The Roche ONLINE TDM Lidocaine assay is for the quantitative determination of lidocaine in human serum or plasma on automated clinical chemistry analyzes. Lidocaine is an antiarrhythmic agent administered intravenously by either injection or continuous infusion. It is indicated in the acute management of ventricular arritythmias such as those occurring in relation to acute myocardial infarction, or during cardiac manipulation, such as cardiac surgery. The proposed labeling indicates the Roche/Hitachi 911, 912, 917, and Modular P analyzers can be used with the Roche ONLINE Lidocaine reagent kits.

The assay is a homogeneous immunoassay based on the principle of measuring changes in scattered light or absorbance which result when activated microparticles aggregate. The microparticles are coated with lidocaine and rapidly aggregate in the presence of a lidocaine antibody solution. When a sample containing lidocaine is introduced, the aggregation reaction is partially inhibited, slowing the rate of the aggregation process. Antibody bound to sample drug is no longer available to promote microparticle aggregation, and subsequent particle lattice formulation is inhibited. Thus, a classic inhibition curve with respect to lidocaine concentration is obtained, with the maximum rate of aggregation at the lowest lidocaine concentration. By monitoring the change in scattered light or absorbance, a concentration-dependent curve is obtained.

Acceptance Criteria and Device Performance Study for Roche ONLINE Lidocaine Assay

1. Table of Acceptance Criteria and Reported Device Performance

The provided document details a comparison study between the Roche ONLINE TDM Lidocaine assay and a predicate device (Roche COBAS INTEGRA Lidocaine), as well as a comparison to an FPIA method. The acceptance criteria are implicitly derived from the comparison to these established methods, demonstrating "acceptable results" and "substantial equivalence."

Note: The document states that "All of the evaluation studies gave acceptable results compared to the predicate device," indicating the overall acceptance criteria were met.

2. Sample Sizes Used for the Test Set and Data Provenance

• Test Set (comparison to predicate device): N = 99
• Test Set (comparison to FPIA method): N = 69
• Data Provenance: Not explicitly stated regarding country of origin or specific demographic details. The studies were conducted by Roche Diagnostics Corporation in Indianapolis, IN, suggesting the data is likely from the United States. The studies are described as "evaluation studies," implying they were specifically conducted for the premarket notification and are thus prospective in nature, as they assess the performance of the new device.

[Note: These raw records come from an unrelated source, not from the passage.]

-- ==== Sys2Proof/Machine/Audio.lean ====
section
/-! DEFINITION. The audio domain: the grid, input groups, the mix table, Shrew arithmetic, alignment, history, kernels,
the background bank and the audio commands (chapter 09). -/
namespace Sys2Proof.Machine

/-! ### The grid (R249) -/

/-- Grid instant of an index, in units of 2⁻³² ns. -/
def gridAt (m : Mach) (n : Nat) : Nat := n * secU / fs m

/-- The first index at or after an instant, and the index nearest it, halves up. -/
def indexFrom (m : Mach) (t : Nat) : Nat := (t * fs m + secU - 1) / secU
def indexNear (m : Mach) (t : Nat) : Nat := (2 * t * fs m + secU) / (2 * secU)

/-- Samples in an age, rounding half up. -/
def samplesOf (m : Mach) (t : Nat) : Nat := (2 * t * fs m + secU) / (2 * secU)

/-- The block of an instant, and the first block boundary at least 1 ms later (R20, R280). -/
def blockAt (t : Nat) : Nat := t * 3000 / secU
def blockAfter (m : Mach) : Nat := ((m.dt.t + secU / 1000) * 3000 + secU - 1) / secU

/-- Grid error of a frame at an index, in units of 2⁻³² ns over the domain rate (R253). -/
def gridErr (m : Mach) (n stamp : Nat) : Int := (n * secU : Nat) - (stamp * fs m : Nat)

/-! ### Input channels (R251, R252, R255, R268) -/

/-- Ring length of an input channel. -/
def ringOf (m : Mach) (ch : Nat) : Nat := tget (fs m) m.aud.len ch

/-- The containers of a channel. -/
def ring (m : Mach) (ch : Nat) : Tab Nat := tget [] m.aud.rings ch

/-- A container: a sample, with its NONPCM and MISS flags (R268). -/
def container (nonpcm miss : Bool) (x : Int) : Nat := b2n nonpcm * 2 ^ 25 + b2n miss * 2 ^ 24 + toBits 24 x

/-- A container of a stripe whose memory was lost: every tap reads it as missing (R379). -/
def lostContainer : Nat := 2 ^ 26

/-- Write one container; a length change takes effect where the write pointer wraps (R269). -/
def putRing (m : Mach) (n : Nat) (nonpcm miss : Bool) (cx : Nat × Int) : Mach :=
  let ch := cx.1
  let len := ringOf m ch
  let a := m.aud
  let (ls, nx) := match tget? ch a.lenNext with
    | some l => if n % len = 0 then (tset a.len ch l, tdel a.lenNext ch) else (a.len, a.lenNext)
    | none => (a.len, a.lenNext)
  let keep := (ring m ch).filter fun x => decide (n < x.1 + len)
  { m with aud := { a with rings := tset a.rings ch (tset keep n (container nonpcm miss cx.2)), len := ls, lenNext := nx } }

/-- Base and size of an input group's channels: a source, 2400 on a port, 3000 on an IP audio context (R190). -/
def groupChans (m : Mach) (g : Nat) : Nat × Nat :=
  if g < 2400 then srcGroup m g
  else if g < 3000 then portIn m (g - 2400)
  else
    let d := (tget {} m.flw.ctxs (g - 3000)).d
    if d.bind = 2 then
      let (b, n) := srcGroup m (1152 + d.port)
      (b + d.chan, min d.nch (n - d.chan))
    else (d.chan, d.nch)

def group (m : Mach) (g : Nat) : AGroup := tget {} m.aud.groups g
def setGrp (m : Mach) (g : Nat) (f : AGroup → AGroup) : Mach :=
  { m with aud := { m.aud with groups := tmod {} m.aud.groups g f } }

/-- The non-audio bit of the channel status of a channel's pair (R256). -/
def nonAudio (a : AGroup) (k : Nat) : Bool := bit (lget 0 a.status (k / 2 * 2)) 1

/-- One channel-status bit of a channel, C in bit 0 and the block start Z in bit 1: the block so far, and the block where it
is whole (R256). -/
def statusBit (b : Nat × Nat) (cell : Nat) : (Nat × Nat) × Option Nat :=
  if bit cell 1 then ((cell % 2, 1), none)
  else if b.2 = 0 then ((0, 0), none)
  else if b.2 = 191 then ((0, 0), some (b.1 + cell % 2 * 2 ^ 191))
  else ((b.1 + cell % 2 * 2 ^ b.2, b.2 + 1), none)

/-- A group's channel status as a frame brings it (R256). -/
def noteStatus (m : Mach) (g : Nat) (cells : List Nat) : Mach :=
  if cells.isEmpty then m
  else setGrp m g fun a =>
    let steps := cells.zipIdx.map fun x => statusBit (lget (0, 0) a.block x.2) x.1
    { a with block := steps.map (·.1), status := steps.zipIdx.map fun x => x.1.2.getD (lget 0 a.status x.2) }

/-- Missing frame `k`: the ramp down to 0 over eight frames (R255). -/
def rampDown (s : Int) (k : Nat) : Int := if k < 8 then (s * (7 - k) + 4) / 8 else 0

/-- The `k`-th written frame after a gap (R255). -/
def rampUp (s : Int) (k : Nat) : Int := if k < 8 then (s * (k + 1) + 4) / 8 else s

/-- Write one sample on each of a group's channels. -/
def putGroup (m : Mach) (g n : Nat) (miss : Bool) (xs : List Int) : Mach :=
  let (base, size) := groupChans m g
  let a := group m g
  ((xs.take size).zipIdx).foldl (fun m x => putRing m n (nonAudio a x.2) miss (base + x.2, x.1)) m

/-- Fill one missing index of a group (R255). -/
def fillOne (m : Mach) (g n : Nat) : Mach :=
  let a := group m g
  let xs := a.last.zipIdx.map fun x => if nonAudio a x.2 then 0 else rampDown x.1 a.gap
  let m := putGroup m g n true xs
  let m := setGrp m g fun a => { a with gap := a.gap + 1, up := 0, next := some (n + 1) }
  { m with audCnt := { m.audCnt with gap := sat m.audCnt.gap 1 } }

/-- Fill a group's missing indices up to `stop`, at most `k` of them. -/
def fillTo (g stop : Nat) : Nat → Mach → Mach
  | 0, m => m
  | k + 1, m => match (group m g).next with
    | some n => if n < stop then fillTo g stop k (fillOne m g n) else m
    | none => m

/-- Write a frame at an index, ramping up after a gap (R255). -/
def putFrame (m : Mach) (g n : Nat) (xs : List Int) : Mach :=
  let a := group m g
  let m := putGroup m g n false (xs.zipIdx.map fun x => if nonAudio a x.2 then x.1 else rampUp x.1 a.up)
  setGrp m g fun a => { a with gap := 0, up := a.up + 1, next := some (n + 1), last := xs, resync := false }

/-- The index of a group's next frame: the one after the last, or after a gap the one nearest the stamp (R252). -/
def nextIndex (m : Mach) (g stamp : Nat) : Nat :=
  let a := group m g
  match a.next with
  | some n => if a.gap = 0 then (if a.resync then max n (indexNear m stamp) else n) else indexNear m stamp
  | none => indexNear m stamp

/-- The index lies in a block whose successor has begun, or was filled (R252). -/
def tooLate (m : Mach) (g n : Nat) : Bool :=
  decide ((n / blockLen m + 1) * secU ≤ m.dt.t * 3000) || (group m g).next.any fun k => decide (n < k)

/-- Place a frame on the grid (R252): late frames are discarded; missing indices before it are filled. -/
def placeFrame (m : Mach) (g n : Nat) (xs : List Int) : Mach :=
  if tooLate m g n then { m with audCnt := { m.audCnt with late := sat m.audCnt.late 1 } }
  else putFrame (fillTo g n (n + 1) m) g n xs

/-- The frame begins a block of a group that has not acted in it (R253). -/
def atBlock (m : Mach) (g n : Nat) : Bool := n % blockLen m == 0 && (group m g).lastBlock != n / blockLen m + 1

/-- A SLIP group's frame: the check once per block, with one frame dropped or repeated (R253). -/
def slipFrame (m : Mach) (g stamp : Nat) (xs : List Int) : Mach :=
  let n := nextIndex m g stamp
  let e := gridErr m n stamp
  let last := (group m g).last
  let started := (group m g).gap = 0
  if atBlock m g n && !tooLate m g n then
    let m := setGrp m g fun a => { a with lastBlock := n / blockLen m + 1, err := e / fs m }
    if started ∧ (secU : Int) ≤ 2 * e then { m with audCnt := { m.audCnt with slipDrop := sat m.audCnt.slipDrop 1 } }
    else if started ∧ 2 * e ≤ -(secU : Int) then
      let m := { m with audCnt := { m.audCnt with slipIns := sat m.audCnt.slipIns 1 } }
      placeFrame (putFrame m g n last) g (n + 1) xs
    else placeFrame m g n xs
  else placeFrame m g n xs

/-- A frame of free values, one for each channel: what a conversion kernel computes (R254, Assumption 5). -/
def converted (m : Mach) (k : Nat) : List Int × Mach :=
  ((List.range k).map fun i => ofBits 24 (toBits 24 (Config.convertSample (m.free + i))), { m with free := m.free + k })

/-- The conversion kernel writes every grid index up to that of `stop`, at most `k` of them (R254). -/
def convertTo (g width stop : Nat) : Nat → Mach → Mach
  | 0, m => m
  | k + 1, m =>
    let n := (group m g).next.getD stop
    if stop < n then m
    else
      let (xs, m) := converted m width
      convertTo g width stop k (placeFrame (setGrp m g fun a => { a with next := some n }) g n xs)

3. Number of Experts Used to Establish the Ground Truth for the Test Set and the Qualifications of Those Experts

This type of in vitro diagnostic device (immunoassay for drug concentration) does not typically rely on "experts" in the same way an imaging or diagnostic AI system would. The "ground truth" for drug concentration in serum or plasma is established by validated analytical methods. In this case, the predicate device (Roche COBAS INTEGRA Lidocaine Assay) and an FPIA method (Fluorescence Polarization Immunoassay, a common method for therapeutic drug monitoring) served as the reference or "ground truth" for comparison. Therefore, no external "experts" were used to establish ground truth in this context; rather, established and validated analytical techniques served this role.

4. Adjudication Method for the Test Set

Not applicable. As described above, the "ground truth" was established by reference analytical methods, not by human interpretation or consensus that would require adjudication.

5. If a Multi-Reader Multi-Case (MRMC) Comparative Effectiveness Study was Done

No, an MRMC comparative effectiveness study was not done. This study is for an in vitro diagnostic assay, which measures a quantitative analyte concentration, not an imaging or interpretive diagnostic task that would typically involve multiple readers.

6. If a Standalone (i.e. algorithm only without human-in-the-loop performance) was Done

Yes, this study represents the standalone performance of the Roche ONLINE TDM Lidocaine assay. This is an automated immunoassay designed to provide a quantitative result without direct human interpretation of the assay's output for each measurement. Human involvement is limited to sample loading, instrument operation, and result review, but the assay itself generates the lidocaine concentration.

7. The Type of Ground Truth Used

The ground truth used was analytical reference methods:

• The Roche COBAS INTEGRA Lidocaine Assay (the predicate device)
• An FPIA (Fluorescence Polarization Immunoassay) method

These methods are well-established and validated for determining lidocaine concentrations in biological samples.

8. The Sample Size for the Training Set

The document does not explicitly mention a "training set" for the Roche ONLINE TDM Lidocaine assay in the context of machine learning. As an immunoassay, the device's performance is based on its chemical and optical principles, not on being "trained" on a dataset in the way an AI algorithm would be. The development and optimization of the assay reagents and parameters would have occurred during the assay's R&D phase, but this is distinct from "training a model."

9. How the Ground Truth for the Training Set was Established

Not applicable, as there is no "training set" in the machine learning sense for this immunoassay device. The performance characteristics were evaluated against established analytical reference methods.